Stored data:
-- ==== Sys2Proof/Word.lean ====
section
/-!
DEFINITION. Sys2Proof/Word.lean: the word types of the Worsel part and the 129-bit register value (R4, R106).
-/
namespace Sys2Proof

/-- A byte. -/
abbrev Byte := BitVec 8
/-- A 32-bit word: a register of register space, an instruction word. -/
abbrev W32 := BitVec 32
/-- A 64-bit word: a cursor, an integer, a register pair. -/
abbrev W64 := BitVec 64
/-- A physical address, 44 bits (R27). -/
abbrev PAddr := BitVec 44

/-- R106: what a register holds, 128 bits and the tag. With tag 0 it is data (R107). -/
structure Capv where
  /-- Bits [127:0] of the capability layout. -/
  bits : BitVec 128
  /-- The tag. -/
  tag : Bool
deriving DecidableEq, Repr

/-- The value 0 with tag 0. -/
def Capv.zero : Capv := ⟨0, false⟩

end Sys2Proof
end

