-- ==== Sys2Proof/Machine/Cap.lean ====
section
/-!
DEFINITION. Sys2Proof/Machine/Cap.lean: the capability format of chapter 04: fields (R106), bounds (R110 to R113),
permissions (R114), kinds (R117), derivation (R118 to R121), far addresses (R131, R132) and the validity rule (R108).
-/
namespace Sys2Proof.Machine

/-- R106: the cursor. -/
def Cap.addr (c : Capv) : W64 := c.bits.extractLsb' 0 64
/-- R106: the permissions. -/
def Cap.perms (c : Capv) : BitVec 16 := c.bits.extractLsb' 64 16
/-- R106: the bounds exponent. -/
def Cap.e (c : Capv) : Nat := bits c.bits 85 80
/-- R106: the base mantissa. -/
def Cap.b (c : Capv) : Nat := bits c.bits 99 86
/-- R106: the length mantissa. -/
def Cap.t (c : Capv) : Nat := bits c.bits 113 100
/-- R106: the node of a far proxy. -/
def Cap.node (c : Capv) : BitVec 8 := c.bits.extractLsb' 114 8
/-- R106: the kind. -/
def Cap.kind (c : Capv) : Nat := bits c.bits 125 122

/-- An integer as a register value (R107). -/
def Cap.ofInt (w : W64) : Capv := ⟨w.zeroExtend 128, false⟩
/-- The null value: 0 with tag 0. -/
def Cap.null : Capv := ⟨0, false⟩
/-- A value with its tag cleared. -/
def Cap.untag (c : Capv) : Capv := { c with tag := false }
/-- A value with another cursor and the same tag. -/
def Cap.withAddr (c : Capv) (a : W64) : Capv := { c with bits := putBits c.bits 63 0 a.toNat }
/-- A value with other permissions. -/
def Cap.withPerms (c : Capv) (p : BitVec 16) : Capv := { c with bits := putBits c.bits 79 64 p.toNat }

/-! The permission bits of R114. -/
/-- LOAD. -/
def permLoad : Nat := 0
/-- STORE. -/
def permStore : Nat := 1
/-- EXEC. -/
def permExec : Nat := 2
/-- LOAD_CAP. -/
def permLoadCap : Nat := 3
/-- STORE_CAP. -/
def permStoreCap : Nat := 4
/-- SYS. -/
def permSys : Nat := 5
/-- FAR. -/
def permFar : Nat := 6
/-- DOOR. -/
def permDoor : Nat := 7
/-- GLOBAL. -/
def permGlobal : Nat := 8
/-- STALL. -/
def permStall : Nat := 9
/-- GRANT. -/
def permGrant : Nat := 10
/-- NOEXPORT. -/
def permNoExport : Nat := 11
/-- SETBOUNDS. -/
def permSetBounds : Nat := 12

/-- Whether a value carries a permission bit. -/
def Cap.has (c : Capv) (p : Nat) : Bool := (Cap.perms c).getLsbD p

/-- R110: base and top from the cursor and the bounds fields, in exact integers. -/
def boundsOf (a e b t : Nat) : Int × Int :=
  let am : Int := (a / 2 ^ e : Nat)
  let d : Int := (am - b) % 0x4000
  let d : Int := if d ≥ 0x3800 then d - 0x4000 else d
  let base := (am - d) * 2 ^ e
  (base, base + (t : Int) * 2 ^ e)

/-- R110: the base and top of a value. -/
def Cap.bounds (c : Capv) : Int × Int := boundsOf (Cap.addr c).toNat (Cap.e c) (Cap.b c) (Cap.t c)
/-- R110: the base. -/
def Cap.base (c : Capv) : Int := (Cap.bounds c).1
/-- R110: the top. -/
def Cap.top (c : Capv) : Int := (Cap.bounds c).2

/-- What R112's algorithm returns. -/
structure Enc where
  /-- Exponent. -/
  e : Nat
  /-- Base mantissa. -/
  b : Nat
  /-- Length mantissa. -/
  t : Nat
  /-- Rounded base. -/
  b0 : Nat
  /-- Rounded top. -/
  t0 : Nat
deriving DecidableEq, Repr

/-- R112: the loop from exponent e, with `fuel` further exponents to try. -/
def encodeFrom (reqBase reqTop : Nat) : Nat → Nat → Enc
  | fuel, e =>
    let b0 := reqBase - reqBase % 2 ^ e
    let t0 := reqTop + (2 ^ e - reqTop % 2 ^ e) % 2 ^ e
    if (t0 - b0) / 2 ^ e ≤ 0x3000 then ⟨e, b0 / 2 ^ e % 0x4000, (t0 - b0) / 2 ^ e, b0, t0⟩
    else match fuel with
      | 0 => ⟨e, b0 / 2 ^ e % 0x4000, (t0 - b0) / 2 ^ e, b0, t0⟩
      | fuel + 1 => encodeFrom reqBase reqTop fuel (e + 1)

/-- R112: the encoding of requested bounds; the loop ends by e = 51. -/
def encodeBounds (reqBase reqTop : Nat) : Enc := encodeFrom reqBase reqTop 51 0

/-- A value with other bounds fields. -/
def Cap.withBounds (c : Capv) (n : Enc) : Capv :=
  { c with bits := putBits (putBits (putBits c.bits 85 80 n.e) 99 86 n.b) 113 100 n.t }

/-- R111: whether an address lies in the representable window, clipped to 0 and 2^64. -/
def Cap.inWindow (c : Capv) (a : W64) : Bool :=
  let lo := Cap.base c - 0x800 * 2 ^ Cap.e c
  let hi := Cap.base c + 0x3800 * 2 ^ Cap.e c
  decide (lo ≤ (a.toNat : Int) ∧ (a.toNat : Int) < hi)

/-- R119: the cursor set, the tag cleared where the cursor leaves the window. -/
def Cap.setAddr (c : Capv) (a : W64) : Capv :=
  { Cap.withAddr c a with tag := c.tag && Cap.inWindow c a }

/-- R123 step 4: every byte of an access of `n` bytes at the cursor plus offset lies within bounds. -/
def Cap.inBounds (c : Capv) (a : Nat) (n : Nat) : Bool :=
  decide (Cap.base c ≤ (a : Int) ∧ (a : Int) + n ≤ Cap.top c)

/-- A tagged value of a kind with permissions, bounds and cursor, its bounds encoded by R112. -/
def Cap.make (kind : Nat) (perms : BitVec 16) (node : BitVec 8) (addr : W64) (n : Enc) : Capv :=
  ⟨putBits (putBits (putBits (putBits (putBits (putBits (addr.zeroExtend 128) 79 64 perms.toNat)
    85 80 n.e) 99 86 n.b) 113 100 n.t) 121 114 node.toNat) 125 122 kind, true⟩

/-- R109: the permissions of the boot root. -/
def bootRootPerms : BitVec 16 := 0x153F

/-- R109: the boot root, cursor 0: kind 0, base 0, top 2^64. -/
def Cap.bootRoot : Capv := Cap.make 0 bootRootPerms 0 0 ⟨51, 0, 0x2000, 0, 2 ^ 64⟩

/-- R118: the rights bits that CPERM may clear. -/
def rightsMask : BitVec 16 := 0x153F

/-- R118: the permissions after CPERM with a mask. -/
def cpermPerms (p mask : BitVec 16) : BitVec 16 :=
  (p &&& mask &&& rightsMask) ||| (p &&& 0x02C0) ||| ((p ||| mask) &&& 0x0800)

/-- R121, R122: the value as a door. -/
def Cap.asDoor (c : Capv) : Capv :=
  { c with bits := putBits (putBits c.bits 125 122 1) 71 71 1 }

/-- R122: the door as the PCC it sets: kind 0, DOOR clear. -/
def Cap.openDoor (c : Capv) : Capv :=
  { c with bits := putBits (putBits c.bits 125 122 0) 71 71 0 }

/-- R131: the far address that names an entry and an offset. -/
def farAddr (index : BitVec 16) (epoch gen : BitVec 8) (offset : W32) : W64 := index ++ epoch ++ gen ++ offset

/-- R132: the far capability made from an offer. -/
def Cap.far (node : BitVec 8) (index : BitVec 16) (epoch gen : BitVec 8) (len : Nat) (load store : Bool) : Capv :=
  let base := farAddr index epoch gen 0
  let perms : BitVec 16 := 0x1940 ||| (if load then 1 else 0) ||| (if store then 2 else 0)
  Cap.make 3 perms node base (encodeBounds base.toNat (base.toNat + len))

/-- R137: the grant receipt. -/
def Cap.receipt (index : BitVec 16) (epoch gen : BitVec 8) : Capv :=
  let base := farAddr index epoch gen 0
  Cap.make 4 0x0500 0 base (encodeBounds base.toNat base.toNat)

/-- R108: what every tagged value satisfies. -/
def Cap.valid (c : Capv) : Bool :=
  !c.tag ||
  (decide (Cap.e c ≤ 51) && decide (Cap.t c ≤ 0x3000) && decide (Cap.top c ≤ 2 ^ 64) &&
   Cap.inWindow c (Cap.addr c) && decide (Cap.kind c ≤ 4) && decide (bits c.bits 79 77 = 0) &&
   decide (bits c.bits 127 126 = 0) &&
   (Cap.has c permFar == decide (Cap.kind c = 3)) && (Cap.has c permDoor == decide (Cap.kind c = 1)) &&
   (Cap.has c permStall == decide (Cap.kind c = 2)) &&
   (decide (Cap.node c = 0) || decide (Cap.kind c = 3)))

/-- R107: the integer a register holds. -/
def Cap.int (c : Capv) : W64 := Cap.addr c

end Sys2Proof.Machine
end

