-- ==== Sys2Proof/Machine/FlashOps.lean ====
section
/-!
DEFINITION. Sys2Proof/Machine/FlashOps.lean: the words and sectors of an aisle (R485 to R487, R492, R493) and the
operations over them that the flash commands, the Sacristy's records and the images share. Words are numbered 0 to
262,143 in an aisle, 128 to a sector.
-/
namespace Sys2Proof.Machine

/-- An aisle by number. -/
def State.aisle (s : State) (a : Nat) : FlashAisle := vget s.sac.flash a FlashAisle.init
/-- Change an aisle. -/
def State.modAisle (s : State) (a : Nat) (f : FlashAisle → FlashAisle) : State :=
  { s with sac := { s.sac with flash := vmod s.sac.flash a f } }

/-- What a word holds; none: erased (R486). -/
def FlashAisle.word (f : FlashAisle) (w : Nat) : Option FlashWord := AMap.get? f.words w
/-- The hidden header of a sector (R493). -/
def FlashAisle.hdr (f : FlashAisle) (sec : Nat) : SectHdr := (AMap.get? f.hdrs sec).getD ⟨0, false⟩

/-- R490: the sectors that an erase command covers: first and count. -/
def FlCmd.sectors (c : FlCmd) : Nat × Nat :=
  match c.op with
  | .eraseSector => (c.word / 128, 1)
  | .eraseBlock => (c.word / 2048 * 16, 16)
  | _ => (0, 0)

/-- R492, R493: a read of this sector returns 0x00 (an erase in progress, suspended, or begun and not complete). -/
def FlashAisle.sectorDark (f : FlashAisle) (sec : Nat) : Bool :=
  (f.hdr sec).incomplete ||
  match f.cmd with
  | some c => decide ((FlCmd.sectors c).1 ≤ sec ∧ sec < (FlCmd.sectors c).1 + (FlCmd.sectors c).2)
  | none => false

/-- R486: the 32 bytes that a read of a word returns; none: uncorrectable. -/
def FlashAisle.readWord (f : FlashAisle) (w : Nat) : Option (BitVec 256) :=
  if f.sectorDark (w / 128) then some 0
  else match f.word w with
    | none => some (BitVec.allOnes 256)
    | some (.programmed d) => some d
    | some .zeroised => some 0
    | some .uncorrectable => none

/-- R486: n bytes at an aisle offset; none if a word of them is uncorrectable. -/
def FlashAisle.read (f : FlashAisle) (off n : Nat) : Option (List Byte) :=
  (List.range n).mapM (fun i =>
    (f.readWord ((off + i) / 32)).map (fun d => d.extractLsb' (8 * ((off + i) % 32)) 8))

/-- A sector as it reads, 4,096 bytes; an uncorrectable word as 0xFF. -/
def FlashAisle.sectorBytes (f : FlashAisle) (sec : Nat) : List Byte :=
  (List.range 128).flatMap (fun i => toBytes 32 ((f.readWord (128 * sec + i)).getD (BitVec.allOnes 256)).toNat)

/-- The words that n bytes at an aisle offset cover. -/
def flashWords (off n : Nat) : List Nat := (List.range ((off + n + 31) / 32 - off / 32)).map (fun i => off / 32 + i)

/-- R487: program an erased word; a word that is not erased stays as it is. -/
def FlashAisle.prog (f : FlashAisle) (w : Nat) (d : BitVec 256) : FlashAisle :=
  match f.word w with
  | none => { f with words := AMap.set f.words w (.programmed d) }
  | some _ => f

/-- R487: zeroise a word. -/
def FlashAisle.zero (f : FlashAisle) (w : Nat) : FlashAisle := { f with words := AMap.set f.words w .zeroised }

/-- R493: the erase of a sector completes: every word erased, the count one higher. -/
def FlashAisle.eraseSector (f : FlashAisle) (sec : Nat) : FlashAisle :=
  { f with words := f.words.filter (fun p => p.1 / 128 ≠ sec), weak := f.weak.filter (fun w => w / 128 ≠ sec),
           hdrs := AMap.set f.hdrs sec ⟨(f.hdr sec).count + 1, false⟩ }

/-- R501: the erase count allows another erase. -/
def FlashAisle.mayErase (f : FlashAisle) (sec : Nat) : Bool := decide ((f.hdr sec).count < 100000)

/-- Erase n sectors from one on. -/
def FlashAisle.eraseSectors (f : FlashAisle) (sec n : Nat) : FlashAisle :=
  (List.range n).foldl (fun f i => f.eraseSector (sec + i)) f

/-- Program words from one on. -/
def FlashAisle.progs (f : FlashAisle) (w : Nat) : List (BitVec 256) → FlashAisle
  | [] => f
  | d :: ds => (f.prog w d).progs (w + 1) ds

/-- Bytes as flash words of 32 bytes, the last filled up with 0xFF. -/
def wordsOf : Nat → List Byte → List (BitVec 256)
  | 0, _ => []
  | _ + 1, [] => []
  | n + 1, bs =>
    let c := bs.take 32
    BitVec.ofNat 256 (ofBytes (c ++ List.replicate (32 - c.length) 0xFF)) :: wordsOf n (bs.drop 32)

/-- The 32 bytes of a flash word. -/
def wordBytes (d : BitVec 256) : List Byte := toBytes 32 d.toNat

/-- The first erased word of a region, if any. -/
def FlashAisle.firstErased (f : FlashAisle) (w n : Nat) : Option Nat :=
  ((List.range n).map (fun i => w + i)).find? (fun i => (f.word i).isNone)

/-- R489: append a word to a region of two sectors: when the current sector is full the word goes into the other one,
and the full one is erased. -/
def FlashAisle.appendTwo (f : FlashAisle) (sec : Nat) (d : BitVec 256) : FlashAisle :=
  match f.firstErased (128 * sec) 128, f.firstErased (128 * (sec + 1)) 128 with
  | some w, some v => if v = 128 * (sec + 1) then f.prog w d else f.prog v d
  | some w, none => (f.prog w d).eraseSector (sec + 1)
  | none, some v => (f.prog v d).eraseSector sec
  | none, none => ((f.eraseSector (sec + 1)).prog (128 * (sec + 1)) d).eraseSector sec

/-- R489: the counter word for three counts, of which each update has one more than the last: their sum numbers the words. -/
def counterWordOf (epochs powerons starts : Nat) : BitVec 256 :=
  Config.counterWord epochs powerons starts (epochs + powerons + starts)

/-- R489: write the counter word into both aisles. -/
def State.writeCounters (s : State) : State :=
  let d := counterWordOf s.sac.epochs s.sac.powerons.toNat s.sac.naveStarts
  (s.modAisle 0 (fun f => f.appendTwo 4 d)).modAisle 1 (fun f => f.appendTwo 4 d)

/-- R489: the programmed words of the counter sectors of both aisles. -/
def State.counterWords (s : State) : List (BitVec 256) :=
  s.sac.flash.toList.flatMap (fun f => f.words.filterMap (fun p =>
    if p.1 / 128 = 4 ∨ p.1 / 128 = 5 then (match p.2 with | .programmed d => some d | _ => none) else none))

/-- R489: at power-on reset the counters are those of the newest valid word, which the last update wrote; where that word is no
longer held, an older one's, which is free here (log 10); without any word they start from 0. Answers whether a word was found. -/
def State.loadCounters (s : State) : Bool × State :=
  let was := s.sac.powerons.toNat - 1
  let ws := s.counterWords
  if ws.contains (counterWordOf s.sac.epochs was s.sac.naveStarts) then (true, s)
  else if ws = [] then (false, { s with sac := { s.sac with epochs := 0, powerons := 1, naveStarts := 0 } })
  else
    let (a, s) := s.drawWord
    let (b, s) := s.drawWord
    let (c, s) := s.drawWord
    (true, { s with sac := { s.sac with
      epochs := a.toNat % (s.sac.epochs + 1)
      powerons := BitVec.ofNat 16 (b.toNat % (was + 1) + 1)
      naveStarts := c.toNat % (s.sac.naveStarts + 1) } })

/-! ## Rewriting a sector (R497) -/

/-- R497 step 1: words of a sector stand in the other aisle's scrub spare, and its descriptor names them. -/
def FlashAisle.spare (g : FlashAisle) (a k : Nat) (kept : List (Nat × FlashWord)) : FlashAisle :=
  let g := if g.words.any (fun p => p.1 / 128 = 6) then g.eraseSector 6 else g
  let g := kept.foldl (fun g p => { g with words := AMap.set g.words (768 + p.1 % 128) p.2 }) g
  let g := if (g.firstErased (128 * 7) 128).isNone then g.eraseSector 7 else g
  match g.firstErased (128 * 7) 128 with
  | some w => g.prog w (Config.scrubWord a k (crc32 (g.sectorBytes 6)))
  | none => g

/-- R497 steps 2 and 3: a sector is erased and programmed from the copy in the other aisle's spare. -/
def State.spareBack (s : State) (a k : Nat) : State :=
  let copy := (s.aisle (1 - a)).words.filter (fun p => p.1 / 128 = 6)
  s.modAisle a (fun f => copy.foldl (fun f p => { f with words := AMap.set f.words (128 * k + p.1 % 128) p.2 }) (f.eraseSector k))

/-- R497 step 4: the descriptor words of an aisle that are programmed are zeroised. -/
def FlashAisle.closeScrub (f : FlashAisle) : FlashAisle :=
  (f.words.filter (fun p => p.1 / 128 = 7 && p.2 != .zeroised)).foldl (fun f p => f.zero p.1) f

/-- R497: a sector is rewritten with the words given, through the other aisle's scrub spare and descriptor. -/
def State.rewriteFrom (s : State) (a k : Nat) (kept : List (Nat × FlashWord)) : State :=
  ((s.modAisle (1 - a) (fun g => g.spare a k kept)).spareBack a k).modAisle (1 - a) FlashAisle.closeScrub

/-- R497: at power-on reset a rewrite that a programmed descriptor word names is completed from step 2, if the copy matches its
CRC. -/
def State.scrubResume (s : State) : State :=
  ([0, 1] : List Nat).foldl (fun s o =>
    let g := s.aisle o
    let sum := crc32 (g.sectorBytes 6)
    let named := fun (p : Nat × FlashWord) =>
      if p.1 / 128 ≠ 7 then none
      else match p.2 with
        | .programmed d => (List.range 2048).find? (fun k => d == Config.scrubWord (1 - o) k sum)
        | _ => none
    match g.words.findSome? named with
    | some k => (s.spareBack (1 - o) k).modAisle o FlashAisle.closeScrub
    | none => s) s

end Sys2Proof.Machine
end

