/-- R44: the number of a bank voltage in its record. -/
def bankCode : BankVolt → Nat
  | .openBank => 0
  | .v18 => 1
  | .v33 => 2

/-- R44: the four bank voltages as one number, bank A lowest, two bits each (log 47). -/
def banksCode (v : Vector BankVolt 4) : Nat := bankCode v[0] + 4 * bankCode v[1] + 16 * bankCode v[2] + 64 * bankCode v[3]

/-- R74: the Nave rails rise, each once the one before is in range. -/
def State.railsRise (s : State) : State :=
  naveRails.foldl (fun s r => { s with power := { s.power with rails := s.power.rails ++ [r] } })
    { s with power := { s.power with rails := [] } }

/-- R69, R74, R44: NAVE_RAILS_UP: steps 8 and 9, then step 10; with bank D powered, an EXT_RST_N that is low is now seen and
holds the die in reset (R42, R102). -/
def execNaveRailsUp (a b c d : BankVolt) (s : State) : Out :=
  if s.power.navePhase ≠ .verified ∨ s.power.railsUp ∨ ¬ s.railsMay then .next s
  else
    let v := #v[a, b, c, d]
    let s := { s.railsRise with power := { s.railsRise.power with banks := v } }
    let s := s.log .bankVolts 0 (banksCode v)
    .next (if s.extHolds then s.requestNaveReset 1 else s.tryBase)

/-- R77, R81: UNIT_ADMITTED: the next of the start order is admitted if the budget has room for it: the Nave base once the
image is verified and the rails are up, then the units. A Clerestory without its sealed range is passed over for this start
(R85). -/
def execUnitAdmitted (s : State) : Out :=
  if ¬ s.admits then .next s
  else if s.power.navePhase = .verified ∧ s.power.railsUp then .next s.tryBase
  else if ¬ s.naveUp then .next s
  else match s.nextUnit with
    | none => .next s
    | some u =>
      if u = 12 ∧ ¬ s.sealedOk then
        .next { s with power := { s.power with toStart := putBit s.power.toStart 12 false,
                                               outUntilStart := putBit s.power.outUntilStart 12 true } }
      else .next (if s.fits u.val then s.admitUnit u else s)

/-- R81 step 11, R56, R77, R83, R109, R147, R474, R508: NC0_LEAVES_RESET: NC0, the first unit in the start order, is admitted
if it has not been, and runs its first boot ROM instruction. -/
def execNc0LeavesReset (s : State) : Out :=
  if s.power.navePhase ≠ .base ∨ s.extHolds ∨ ¬ (s.power.starting = some 0 ∨ (s.admits ∧ s.fits 0)) then .next s
  else
    let s := s.coreStart 0
    let s := { s with
      power := { s.power with navePhase := .running, starting := none
                              booting := (s.runningImg 1).isSome && !s.sac.upd.recovery
                              started := putBit s.power.started 0 true
                              toStart := putBit s.power.toStart 0 false }
      pins := putBit s.pins 1 true
      sac := { s.sac with hb := { s.sac.hb with grace := true, armed := false, missed := 0 } } }
    .next ((s.clearCause 16).unitUp 0)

- **What is being asked**:
Reproduce the lines above, beginning at the line with "(f.hdr sec).incomplete ||" and stopping after the line with "def FlashAisle.read (f", exactly as they are.

- **Task response**:
  (f.hdr sec).incomplete ||
  match f.cmd with
  | some c => decide ((FlCmd.sectors c).1 ≤ sec ∧ sec < (FlCmd.sectors c).1 + (FlCmd.sectors c).2)
  | none => false

/-- R486: the 32 bytes that a read of a word returns; none: uncorrectable. -/
def FlashAisle.readWord (f : FlashAisle) (w : Nat) : Option (BitVec 256) :=
  if f.sectorDark (w / 128) then some 0
  else match f.word w with
    | none => some (BitVec.allOnes 256)
    | some (.programmed d) => some d
    | some .zeroised => some 0
    | some .uncorrectable => none

/-- R486: n bytes at an aisle offset; none if a word of them is uncorrectable. -/
def FlashAisle.read (f : FlashAisle) (off n : Nat) : Option (List Byte) :=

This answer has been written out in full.